15 Feb 11. The purchase of 155mm Howitzer guns for the Indian Army, already jinxed since the program began in 1999, faces yet another controversy.

The trial data of the M777 Ultra Light Howitzers from BAE System’s U.S. subsidiary through the Foreign Military Sales route has been leaked.

The Indian defence ministry ordered an enquiry into the leak of the documents on February 15, however, the fate of the procurement is at stake. Sources in the Indian defence ministry said, ”The trial report of the Howitzer guns has pointed to over half a dozen slippages in relation to the RFP. The Army Headquarters has ordered the Director General Military Intelligence (DGMI)to conduct an inquiry.

“The ruling United Progressive Alliance government is already on the defensive on account of half a dozen corruption scams.” sources said. The Indian Defence Minister, A.K. Antony will find it extremely difficult to overlook the slippages made in the trial report of the ULH guns. The Indian Army Chief is also known to be cautious when it comes to matters of purchase.

The U.S. government sent two M777 guns for trials and 84 rounds of Indian ammunition were used.

The Indian defence ministry changed the rules and paid for the trials. This was following insistence by United States that India pay for the field trials. The Indian government, as a matter of policy, does not pay for field trials to the vendor and procures all weaponry and equipment on ‘No Cost’ and ‘No Commitment’ basis.

Sources in the Indian defence ministry point to commercial rivalry on the reported leak of documents pertaining to the trials.

The Indian defence ministry decided to buy 145 M777 ULH guns on a government-to-government basis after Singapore Technologies, the other competitor in the race for the program, was blacklisted by the Indian government on alleged charges of bribery in 2009.

An executive of ST Kinetics, a subsidiary of Singapore Technologies, had this to say about how they were squeezed out of competition in 2009, “The RFP for 155mm 39 calibre ULHs was first issued by the Indian defence ministry on 14 January 2008 with an original submission date of 7 April 2008. The submission deadline was extended twice and the final deadline was set on 30 June 2008. The Executive said a six-month period would have provided sufficient time for any serious contender to prepare and put together a proposal that would meet the RFP’s requirements.
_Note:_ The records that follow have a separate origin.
-- ==== Sys2Proof/Machine/Vital.lean ====
section
/-! DEFINITION. The vital status port (R212 to R227): a lane's reads and their aborts, the armed CRC failure, and the
VSP_ registers. -/
namespace Sys2Proof.Machine

/-- A lane held low returns zeros (R223). -/
def heldLow (l : Lane) (s : State) : State := s.modLane l (fun x => { x with bits := List.replicate 576 false })

/-- A read begins at edge S: the lane loads its copy. A read still in progress had VSP_SYNC_x sampled low at the edge before
(R213 to R215). -/
def vspRead (l : Lane) (i : ReadInput) (s : State) : State :=
  let s := abortRead l s
  match laneServes s l, loadFrame s i with
  | true, some f =>
    s.modLane l (fun x => { x with read := some (startRead s l f i), loaded := x.loaded || !loadsOld s i })
  | _, _ => heldLow l s

/-- VSP_TEST: the named lanes complement their next complete CRC, once (R227). -/
def armCrcFail (v : Word) (s : State) : State :=
  let arm (l : Lane) (s : State) : State := if bit v (laneIdx l) then s.modLane l (fun x => { x with crcFail := true }) else s
  arm .c (arm .b (arm .a (endReads s)))

/-- A pre-seal write of VSP_CTRL; a lane that it disables is held low (R223). -/
def vspPreSeal (v : Word) (s : State) : State :=
  let off (l : Lane) (s : State) : State := if bit v (laneIdx l) then s else cutRead l s
  let s := off .c (off .b (off .a s))
  { s with vsp := { s.vsp with ctrl := v &&& 7 } }

/-! ### Registers (R227) -/

def vspHdr (s : State) : Word :=
  match s.vsp.frame with
  | some f => f.hdr
  | none => 0

def vspCheck (s : State) : Word :=
  match s.vsp.frame with
  | some f => f.check
  | none => 0

/-- VSP_LANE_STATx, of the lane as a read that has ended leaves it. -/
def laneStat (x : LaneSt) : Word :=
  put 31 1 (b2n x.clkOk) ||| put 30 1 (b2n x.read.isSome) ||| put 0 24 x.lastSeq.toNat
def laneFreq (x : LaneSt) : Word := put 0 16 (satNat 16 x.edges)
def laneCnt (x : LaneSt) : Word := put 24 8 x.missed ||| put 16 8 x.aborted ||| put 0 16 x.complete

/-! ### Meanings -/

def execVspRead (t : Nat) (l : Lane) (i : ReadInput) (s : State) : Host.Outcome State Fault Refusal :=
  .next (vspRead l i (s.advance t))

def execVspReadAbort (t : Nat) (l : Lane) (s : State) : Host.Outcome State Fault Refusal :=
  .next (abortRead l (s.advance t))

/-- VSP_TEST is accepted before and after sealing; a write with fewer than four byte enables is counted (R4). -/
def execVspTestCrcFail (t : Nat) (v : Word) (be : BitVec 4) (s : State) : Host.Outcome State Fault Refusal :=
  .next (whenHost (fun s => if allEnables be then armCrcFail v s else hpErr 1 false 0x48004 v s) (s.advance t))

end Sys2Proof.Machine
end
ST Kinetics abided by the deadline and the tender requirements, and duly submitted a proposal that fully met the RFP requested.”

Singapore Technologies was informed of the postponement of the ULH on the evening of trials in 2009. Singapore Technologies had already hired a C-130 from Lynden Air Charter to transport the equipment from Singapore to India. The equipment arrived in India on 29 May 2009. It was positioned and ready for trials on 5 June 2009. In the evening of the same day, the Indian Ministry of Defence informed ST Kinetics of the trials postponement.

The ULHs, to be used by its mountain artillery divisions, are to be deployed along the Chinese border by the Indian Army.

The Indian government wants the ULH quickly and as such it did not opt for the lengthy competitive route and proposed ordering solely from BAE Systems.

BAE Land Systems bought Swedish firm Bofors that sold 410 155mm howitzers to India in 1986. The army has not bought a single big gun since the last of the Bofors howitzer was delivered in 1987.

The procurement of the ULH is already delayed by over six years, mainly due to blacklisting, first of Denel of South Africa and secondly Singapore Technologies.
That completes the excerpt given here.